Claro que tudo isso é assustador - e não tem exatamente a ver com a série me questão - mas, leva à pergunta fundamental: Chegamos ao final da relevância da sitcom? Ou se preferir de maneira mais chamativa: A sitcom está morta?

Sinceramente eu acredito que haja grande necessidade para que o gênero se reinvente e entenda que os cenários de outros tempos não mais se aplicam e o humor hoje é, se não mais difícil, ao menos algo que não é mais universal e que caiba num molde que serve a todo mundo - algo que talvez nunca de fato tenha sido o caso, mas, com estatísticas frágeis como o Ibope e outros indicadores de audiência igualmente questionáveis era possível inflar números muito mais facilmente que hoje. E ainda que eu não veja a necessidade de produzir seriados para uma câmara de eco ou visando um nicho estratégico (ei você trabalhador de supermercado! Se veja representado aqui!), e existam exemplos excelentes dos últimos anos como The Good Place da Netflix ou Nossa Bandeira Significa a Morte da Hbo e, honestamente, me parece o caminho correto a trilhar.

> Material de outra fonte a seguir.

-- ==== Sys2Proof/Machine/Keys.lean ====
section
/-! DEFINITION. The key synthesizer as stimuli (46_key_synth). -/

namespace Sys2Proof.Machine

/-- KEY.DOWN (R210). -/
def execKeyDown (kc : BitVec 7) (s : State) : Result := whenAttached s (keyEvent kc false s)

/-- KEY.UP (R210). -/
def execKeyUp (kc : BitVec 7) (s : State) : Result := whenAttached s (keyEvent kc true s)

/-- TICK (R220). -/
def execTick (s : State) : Result := whenAttached s (tickOnce s)

end Sys2Proof.Machine
end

Talvez alguém traga uma boa ideia para usar justamente a dificuldade de uma vida amorosa no mundo pós covid (quando você está na faixa dos 20 e tantos e mal tem dinheiro para se sustentar E tem que lidar com pais e parentes terrivelmente Trumpista/bolsominions) ou só a ideia de lidar com isso de fato (sem fingir que não existe). Até lá, isso é só material para agradar executivo mesmo.